David John Levenick  (born May 28, 1959) is a former American football linebacker. He played college football at Wisconsin. He was drafted in the 12th round (315th overall) by the Atlanta Falcons.

Early years
Levenick attended Grafton High School in Grafton, Wisconsin. For his senior season, he was named to the United Press International (UPI) All-state team. That off season, he appeared in the inaugural Wisconsin High School Shrine game, recording 12 tackles.

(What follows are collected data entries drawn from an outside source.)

-- ==== Sys2Proof/Tests/Slice0.lean ====
section
/-! SUPPORT. The model's own tests: small facts about one step each, whose expected values are the spec's worked examples and vectors
(95_test_vectors.md), and a witness for the hypotheses of every statement. -/

namespace Sys2Proof.Tests

set_option maxRecDepth 20000

open Sys2Proof Sys2Proof.Machine

/-! ## Small instances and states -/

/-- A small instance: 24 bytes of buffer, 16 entries of `hdata`, 9600 baud. -/
def small (role : Role) : Params := { Params.default with cap := 24, role := role, stationReset := 5, hdataDepth := 16 }

/-- A slave with station 5, and a master, after reset. -/
def slave : State := State.resetOf (small .slave)
def master : State := State.resetOf (small .master)

/-- The state with an envelope. -/
def envelope (v : Variant) (bytes : List Byte) (vq : Half) (s : State) : State :=
  { s with txBuf := Buf.writeAll [] 0 bytes, txVariant := v, txLen := bytes.length, txVq := vq }

/-- The state with these bytes in `rx_buf` after a frame end. -/
def ended (bytes : List Byte) (s : State) : State := { s with rxBuf := Buf.writeAll [] 0 bytes, rxLen := bytes.length }

/-- The state with a delivered frame. -/
def received (bytes : List Byte) (s : State) : State :=
  { ended bytes s with
    rxValid := true
    rxView := pduDecode (bytes.getD 1 0) (decide (s.params.role = .master)) ((bytes.drop 2).take (bytes.length - 4)) }

/-- The state in the middle of a frame whose last byte came `age` microseconds ago. -/
def receiving (bytes : List Byte) (age : Word) (s : State) : State :=
  { ended bytes s with rxState := .waitData, now := age }

/-- What an outcome that goes on gives. -/
def after {α : Type} (o : Outcome) (f : State → α) : Option α :=
  match o with
  | .next s => some (f s)
  | .fault _ => none
  | .refused _ => none

/-- The answer of a command. -/
def answer (o : Outcome) : Option (ResultCode × Word) := after o fun s => (s.result, s.rdata)

/-- The envelope a command leaves. -/
def sentPdu (o : Outcome) : Option (List Byte × Half) := after o fun s => (s.txBuf.slice 0 s.txLen, s.txVq)

/-- The frames of the vectors V22, V24, V26, V34. -/
def rdholdReqFrame : List Byte := [0x05#8, 0x03#8, 0x00#8, 0x00#8, 0x00#8, 0x02#8, 0xC5#8, 0x8F#8]
def rdcoilsRspFrame : List Byte := [0x05#8, 0x01#8, 0x02#8, 0xCD#8, 0x01#8, 0xDD#8, 0x6C#8]
def rdholdRspFrame : List Byte := [0x05#8, 0x03#8, 0x04#8, 0x00#8, 0x0A#8, 0x00#8, 0x14#8, 0x9F#8, 0xFE#8]
def diagFrame : List Byte := [0x05#8, 0x83#8, 0x02#8, 0x81#8, 0x30#8]

/-- The envelopes of the examples of R245, R247, R210, R251, R255 (43_payload_ops.md, 42_pdu_create_encode.md). -/
def bitsRsp : State := envelope .rsBits [0x05#8, 0x01#8, 0x02#8, 0xCD#8, 0x01#8] 10 slave
def regsRsp : State := envelope .rsRegs [0x05#8, 0x03#8, 0x04#8, 0x00#8, 0x0A#8, 0x00#8, 0x14#8] 2 slave
def readReq : State := envelope .rqRead [0x00#8, 0x03#8, 0x00#8, 0x00#8, 0x00#8, 0x02#8] 0 master
def singleReq : State := envelope .rwSingle [0x00#8, 0x05#8, 0x00#8, 0x03#8, 0x00#8, 0x00#8] 0 master
def bitsReq : State := envelope .rqWbits [0x00#8, 0x0F#8, 0x00#8, 0x00#8, 0x00#8, 0x0A#8, 0x02#8, 0xCD#8, 0x01#8] 10 master
def regsReq : State :=
  envelope .rqWregs [0x00#8, 0x10#8, 0x00#8, 0x00#8, 0x00#8, 0x02#8, 0x04#8, 0x00#8, 0x0A#8, 0x01#8, 0x02#8] 2 master

/-! ## WellFormed -/

/-- R100: with CAP 24 the longest frame has 23 bytes, so 19 of payload. -/
theorem test_wf_longest : (Instr.rdholdReq 5 (List.replicate 19 0)).wf 24 = true := by decide
theorem test_wf_too_long : (Instr.rdholdReq 5 (List.replicate 20 0)).wf 24 = false := by decide
theorem test_wf_diag_too_long : (Instr.diagRsp .readCoils 5 (List.replicate 20 0)).wf 24 = false := by decide
theorem test_wf_command : Instr.fsmUpdate.wf 9 = true := by decide

/-- R215: each constraint refuses a payload that breaks it. -/
theorem test_valid_readReq : (Payload.readReq .writeCoil 0 0).valid = false := by decide
theorem test_valid_bitsRsp_code : (Payload.bitsRsp .readHolding []).valid = false := by decide
theorem test_valid_bitsRsp_count : (Payload.bitsRsp .readCoils (List.replicate 2041 false)).valid = false := by
  simp [Payload.valid]
theorem test_valid_regsRsp_code : (Payload.regsRsp .readCoils []).valid = false := by decide
theorem test_valid_regsRsp_count : (Payload.regsRsp .readHolding (List.replicate 128 0)).valid = false := by simp [Payload.valid]
theorem test_valid_single : (Payload.single .writeCoils 0 0).valid = false := by decide
theorem test_valid_wBitsReq : (Payload.wBitsReq 0 (List.replicate 2041 false)).valid = false := by simp [Payload.valid]
theorem test_valid_wRegsReq : (Payload.wRegsReq 0 (List.replicate 128 0)).valid = false := by simp [Payload.valid]
theorem test_valid_wMultiRsp : (Payload.wMultiRsp .writeCoil 0 0).valid = false := by decide

/-! ## Decoding, from the spec's words -/

/-- V20. -/
theorem test_decode_rdcoilsReq :
    decode (.adu false [0x05#8, 0x01#8, 0x00#8, 0x00#8, 0x00#8, 0x0A#8, 0xBD#8, 0x89#8]) =
      .ok (.rdcoilsReq 0x05#8 [0x00#8, 0x00#8, 0x00#8, 0x0A#8]) := by decide
/-- V21. -/
theorem test_decode_rddiscReq :
    decode (.adu false [0x05#8, 0x02#8, 0x00#8, 0x00#8, 0x00#8, 0x08#8, 0x78#8, 0x48#8]) =
      .ok (.rddiscReq 0x05#8 [0x00#8, 0x00#8, 0x00#8, 0x08#8]) := by decide
/-- V22. -/
theorem test_decode_rdholdReq :
    decode (.adu false [0x05#8, 0x03#8, 0x00#8, 0x00#8, 0x00#8, 0x02#8, 0xC5#8, 0x8F#8]) =
      .ok (.rdholdReq 0x05#8 [0x00#8, 0x00#8, 0x00#8, 0x02#8]) := by decide
/-- V23. -/
theorem test_decode_rdinputReq :
    decode (.adu false [0x05#8, 0x04#8, 0x00#8, 0x00#8, 0x00#8, 0x01#8, 0x30#8, 0x4E#8]) =
      .ok (.rdinputReq 0x05#8 [0x00#8, 0x00#8, 0x00#8, 0x01#8]) := by decide
/-- V24. -/
theorem test_decode_rdcoilsRsp :
    decode (.adu true [0x05#8, 0x01#8, 0x02#8, 0xCD#8, 0x01#8, 0xDD#8, 0x6C#8]) =
      .ok (.rdcoilsRsp 0x05#8 [0x02#8, 0xCD#8, 0x01#8]) := by decide
/-- V25. -/
theorem test_decode_rddiscRsp :
    decode (.adu true [0x05#8, 0x02#8, 0x01#8, 0xAC#8, 0xA0#8, 0xC5#8]) =
      .ok (.rddiscRsp 0x05#8 [0x01#8, 0xAC#8]) := by decide
/-- V26. -/
theorem test_decode_rdholdRsp :
    decode (.adu true [0x05#8, 0x03#8, 0x04#8, 0x00#8, 0x0A#8, 0x00#8, 0x14#8, 0x9F#8, 0xFE#8]) =
      .ok (.rdholdRsp 0x05#8 [0x04#8, 0x00#8, 0x0A#8, 0x00#8, 0x14#8]) := by decide
/-- V27. -/
theorem test_decode_rdinputRsp :
    decode (.adu true [0x05#8, 0x04#8, 0x02#8, 0xFF#8, 0xFF#8, 0x49#8, 0x40#8]) =
      .ok (.rdinputRsp 0x05#8 [0x02#8, 0xFF#8, 0xFF#8]) := by decide
/-- V28. -/
theorem test_decode_wrcoilReq :
    decode (.adu false [0x05#8, 0x05#8, 0x00#8, 0x03#8, 0xFF#8, 0x00#8, 0x7D#8, 0xBE#8]) =
      .ok (.wrcoilReq 0x05#8 [0x00#8, 0x03#8, 0xFF#8, 0x00#8]) := by decide
/-- V28. -/
theorem test_decode_wrcoilRsp :
    decode (.adu true [0x05#8, 0x05#8, 0x00#8, 0x03#8, 0xFF#8, 0x00#8, 0x7D#8, 0xBE#8]) =
      .ok (.wrcoilRsp 0x05#8 [0x00#8, 0x03#8, 0xFF#8, 0x00#8]) := by decide
/-- V29. -/
theorem test_decode_wrregReq :
    decode (.adu false [0x05#8, 0x06#8, 0x00#8, 0x01#8, 0x12#8, 0x34#8, 0xD4#8, 0xF9#8]) =
      .ok (.wrregReq 0x05#8 [0x00#8, 0x01#8, 0x12#8, 0x34#8]) := by decide
/-- V29. -/
theorem test_decode_wrregRsp :
    decode (.adu true [0x05#8, 0x06#8, 0x00#8, 0x01#8, 0x12#8, 0x34#8, 0xD4#8, 0xF9#8]) =
      .ok (.wrregRsp 0x05#8 [0x00#8, 0x01#8, 0x12#8, 0x34#8]) := by decide
/-- V30. -/
theorem test_decode_wrcoilsReq :
    decode (.adu false [0x05#8, 0x0F#8, 0x00#8, 0x13#8, 0x00#8, 0x0A#8, 0x02#8, 0xCD#8, 0x01#8, 0x40#8, 0x0B#8]) =
      .ok (.wrcoilsReq 0x05#8 [0x00#8, 0x13#8, 0x00#8, 0x0A#8, 0x02#8, 0xCD#8, 0x01#8]) := by decide
/-- V31. -/
theorem test_decode_wrcoilsRsp :
    decode (.adu true [0x05#8, 0x0F#8, 0x00#8, 0x13#8, 0x00#8, 0x0A#8, 0x25#8, 0x8D#8]) =
      .ok (.wrcoilsRsp 0x05#8 [0x00#8, 0x13#8, 0x00#8, 0x0A#8]) := by decide
/-- V32. -/
theorem test_decode_wrregsReq :
    decode (.adu false [0x05#8, 0x10#8, 0x00#8, 0x01#8, 0x00#8, 0x02#8, 0x04#8, 0x00#8, 0x0A#8, 0x01#8, 0x02#8, 0x87#8, 0x00#8]) =
      .ok (.wrregsReq 0x05#8 [0x00#8, 0x01#8, 0x00#8, 0x02#8, 0x04#8, 0x00#8, 0x0A#8, 0x01#8, 0x02#8]) := by decide
/-- V33. -/
theorem test_decode_wrregsRsp :
    decode (.adu true [0x05#8, 0x10#8, 0x00#8, 0x01#8, 0x00#8, 0x02#8, 0x11#8, 0x8C#8]) =
      .ok (.wrregsRsp 0x05#8 [0x00#8, 0x01#8, 0x00#8, 0x02#8]) := by decide
/-- V35. -/
theorem test_decode_diagRsp : decode (.adu true [0x05#8, 0x8F#8, 0x03#8, 0x45#8, 0xF0#8]) = .ok (.diagRsp .writeCoils 0x05#8 [0x03#8]) := by
  decide

/-- R190: function code 0x07 is unsupported, and so are the diagnose codes in the request direction. -/
theorem test_decode_unsupported : decode (.adu false [0x05#8, 0x07#8, 0x43#8, 0x22#8]) = .error (.unsupportedFunctionCode 0x07#8) := by
  decide
theorem test_decode_diag_request : decode (.adu false diagFrame) = .error (.unsupportedFunctionCode 0x83#8) := by decide

/-- V7: one inverted bit. -/
theorem test_decode_crc : decode (.adu false [0x05#8, 0x03#8, 0x00#8, 0x00#8, 0x00#8, 0x03#8, 0xC5#8, 0x8F#8]) = .error .crcMismatch := by decide
theorem test_decode_short : decode (.adu false [0x05#8, 0x03#8, 0x00#8]) = .error .shortAdu := by decide

/-- The opcodes and operand fields of R112, from the encodings of the vectors; bits outside the fields are ignored. -/
theorem test_decode_commands_first :
    [decodeCommand 0x01 0xFFFFFFFF 0xFFFFFFFF,
     decodeCommand 0x02 0xABCDEF05 0,
     decodeCommand 0x03 1 1,
     decodeCommand 0x08 0 0,
     decodeCommand 0x09 1 0,
     decodeCommand 0x10 0xFFFFFF0F 0,
     decodeCommand 0x11 0x03 0,
     decodeCommand 0x12 0x0F 0,
     decodeCommand 0x20 0 2,
     decodeCommand 0x21 0xFFFFFF00 0x14,
     decodeCommand 0x22 0x10002 0,
     decodeCommand 0x23 0 8,
     decodeCommand 0x24 1 0x20001,
     decodeCommand 0x25 3 1,
     decodeCommand 0x26 0x000A 0] =
    [.ok (.crcReset), .ok (.crcUpdate 0x05), .ok (.crcValue), .ok (.envApplycrc), .ok (.envVerifycrc .tx), .ok (.envCreq 0x0F), .ok (.envCrsp 0x03), .ok (.envCdiag 0x0F), .ok (.plGetf .rx 2), .ok (.plSetf 0xFF00 4), .ok (.plResize 2), .ok (.plGetbit .rx 8), .ok (.plSetbit true 1), .ok (.plGetreg .tx 1), .ok (.plSetreg 10 0)] := by decide
theorem test_decode_commands_second :
    [decodeCommand 0x28 3 0,
     decodeCommand 0x29 10 0,
     decodeCommand 0x2A 3 0,
     decodeCommand 0x2B 4 0,
     decodeCommand 0x2C 1 0,
     decodeCommand 0x2D 2 0,
     decodeCommand 0x2E 1 0,
     decodeCommand 0x2F 1 0,
     decodeCommand 0x30 9 9,
     decodeCommand 0x38 0x105 0,
     decodeCommand 0x39 5 0,
     decodeCommand 0x3A 0 0,
     decodeCommand 0x40 0x2580 0,
     decodeCommand 0x41 1750 0,
     decodeCommand 0x42 7 0,
     decodeCommand 0x43 0xF4240 0,
     decodeCommand 0x44 0x105 0,
     decodeCommand 0x48 0 0,
     decodeCommand 0x49 5 0,
     decodeCommand 0x4A 7 0,
     decodeCommand 0x4B 1 0x10007] =
    [.ok (.plInsbitsH 3), .ok (.plInsbitsT 10), .ok (.plRembitsH 3), .ok (.plRembitsT 4), .ok (.plInsregsH 1), .ok (.plInsregsT 2), .ok (.plRemregsH 1), .ok (.plRemregsT 1), .ok (.fsmUpdate), .ok (.roleXmit 5), .ok (.roleXmitdef 5), .ok (.roleAvail), .ok (.cfgSetbaud 9600), .ok (.cfgSetsilence 1750), .ok (.cfgSetsendback 7), .ok (.cfgSettimeout 1000000), .ok (.cfgSetstation 5), .ok (.sysSoftreset), .ok (.evAck 1), .ok (.evSetmask 3), .ok (.sysRdbuf .tx 7)] := by decide

/-- V97, and the neighbours of every range of R114. -/
theorem test_decode_reserved :
    [0x00, 0x04, 0x07, 0x0A, 0x0F, 0x13, 0x1F, 0x27, 0x31, 0x37, 0x3B, 0x3F, 0x45, 0x47, 0x4C, 0xFF].all
      (fun op : Byte => decodeCommand op 0 0 == .error (.reservedOpcode op)) = true := by decide

/-! ## Wire forms -/

/-- V20. -/
theorem test_rdcoilsReq : after (exec (.rdcoilsReq 5 [0x00#8, 0x00#8, 0x00#8, 0x0A#8]) slave) (fun s => (s.rxView, s.rxValid, s.evPending, s.allowed)) =
    some (⟨.rqRead, .ok, 0, 0⟩, true, 1, true) := by decide
/-- V21. -/
theorem test_rddiscReq : after (exec (.rddiscReq 5 [0x00#8, 0x00#8, 0x00#8, 0x08#8]) slave) (fun s => (s.rxView, s.rxValid, s.evPending, s.allowed)) =
    some (⟨.rqRead, .ok, 0, 0⟩, true, 1, true) := by decide
/-- V100. -/
theorem test_rdholdReq : after (exec (.rdholdReq 5 [0x00#8, 0x00#8, 0x00#8]) slave) (fun s => (s.rxView, s.rxValid, s.evPending, s.allowed)) =
    some (⟨.rqRead, .short, 0, 0⟩, true, 1, true) := by decide
/-- V101, of the same layout. -/
theorem test_rdinputReq : after (exec (.rdinputReq 5 [0x00#8, 0x00#8, 0x00#8, 0x02#8, 0x09#8]) slave) (fun s => (s.rxView, s.rxValid, s.evPending, s.allowed)) =
    some (⟨.rqRead, .excess, 0, 0⟩, true, 1, true) := by decide
/-- V104. -/
theorem test_rdcoilsRsp : after (exec (.rdcoilsRsp 5 [0x03#8, 0xFF#8, 0x01#8]) slave) (fun s => (s.rxView, s.rxValid, s.evPending, s.allowed)) =
    some (⟨.rsBits, .short, 3, 16⟩, true, 1, true) := by decide
/-- V25. -/
theorem test_rddiscRsp : after (exec (.rddiscRsp 5 [0x01#8, 0xAC#8]) slave) (fun s => (s.rxView, s.rxValid, s.evPending, s.allowed)) =
    some (⟨.rsBits, .ok, 1, 8⟩, true, 1, true) := by decide
/-- V106. -/
theorem test_rdholdRsp : after (exec (.rdholdRsp 5 [0x03#8, 0x00#8, 0x01#8, 0x02#8]) slave) (fun s => (s.rxView, s.rxValid, s.evPending, s.allowed)) =
    some (⟨.rsRegs, .countMismatch, 3, 1⟩, true, 1, true) := by decide
/-- V108. -/
theorem test_rdinputRsp : after (exec (.rdinputRsp 5 [0x02#8, 0x00#8, 0x01#8, 0x02#8]) slave) (fun s => (s.rxView, s.rxValid, s.evPending, s.allowed)) =
    some (⟨.rsRegs, .excess, 2, 1⟩, true, 1, true) := by decide
/-- V28. -/
theorem test_wrcoilReq : after (exec (.wrcoilReq 5 [0x00#8, 0x03#8, 0xFF#8, 0x00#8]) slave) (fun s => (s.rxView, s.rxValid, s.evPending, s.allowed)) =
    some (⟨.rwSingle, .ok, 0, 0⟩, true, 1, true) := by decide
/-- V28. -/
theorem test_wrcoilRsp : after (exec (.wrcoilRsp 5 [0x00#8, 0x03#8, 0xFF#8, 0x00#8]) slave) (fun s => (s.rxView, s.rxValid, s.evPending, s.allowed)) =
    some (⟨.rwSingle, .ok, 0, 0⟩, true, 1, true) := by decide
/-- V29. -/
theorem test_wrregReq : after (exec (.wrregReq 5 [0x00#8, 0x01#8, 0x12#8, 0x34#8]) slave) (fun s => (s.rxView, s.rxValid, s.evPending, s.allowed)) =
    some (⟨.rwSingle, .ok, 0, 0⟩, true, 1, true) := by decide
/-- V29. -/
theorem test_wrregRsp : after (exec (.wrregRsp 5 [0x00#8, 0x01#8, 0x12#8, 0x34#8]) slave) (fun s => (s.rxView, s.rxValid, s.evPending, s.allowed)) =
    some (⟨.rwSingle, .ok, 0, 0⟩, true, 1, true) := by decide
/-- S3. -/
theorem test_wrcoilsReq : after (exec (.wrcoilsReq 5 [0x00#8, 0x00#8, 0x00#8, 0x0A#8, 0x01#8, 0xFF#8]) slave) (fun s => (s.rxView, s.rxValid, s.evPending, s.allowed)) =
    some (⟨.rqWbits, .countMismatch, 1, 8⟩, true, 1, true) := by decide
/-- V31. -/
theorem test_wrcoilsRsp : after (exec (.wrcoilsRsp 5 [0x00#8, 0x13#8, 0x00#8, 0x0A#8]) slave) (fun s => (s.rxView, s.rxValid, s.evPending, s.allowed)) =
    some (⟨.rsWmulti, .ok, 0, 0⟩, true, 1, true) := by decide
/-- V32. -/
theorem test_wrregsReq : after (exec (.wrregsReq 5 [0x00#8, 0x01#8, 0x00#8, 0x02#8, 0x04#8, 0x00#8, 0x0A#8, 0x01#8, 0x02#8]) slave) (fun s => (s.rxView, s.rxValid, s.evPending, s.allowed)) =
    some (⟨.rqWregs, .ok, 4, 2⟩, true, 1, true) := by decide
/-- V33. -/
theorem test_wrregsRsp : after (exec (.wrregsRsp 5 [0x00#8, 0x01#8, 0x00#8, 0x02#8]) slave) (fun s => (s.rxView, s.rxValid, s.evPending, s.allowed)) =
    some (⟨.rsWmulti, .ok, 0, 0⟩, true, 1, true) := by decide
/-- V34: a master has no reply gate. -/
theorem test_diagRsp : after (exec (.diagRsp .readHolding 5 [0x02#8]) master) (fun s => (s.rxView, s.rxValid, s.allowed)) =
    some (⟨.diag, .ok, 0, 0⟩, true, false) := by decide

As a freshman, at the University of Wisconsin, Leveneck was part of what head coach John Jardine called a "tremendous" recruiting class. In 1978, he appeared in 11 games, and started two in relief of injured starter Dave Crossen. In 1979, he was named a starter, replacing Crossen. In November 1981, the Wisconsin players voted him team MVP for the season. As a senior, he tied Tim Krumrie with 114 total tackles. For the season, Levenick was named Second-team All-Conference.

Professional career
Levenick was selected in the 12th round (315th overall) of the 1982 NFL Draft by the Atlanta Falcons. In early May 1982, he signed his rookie contract.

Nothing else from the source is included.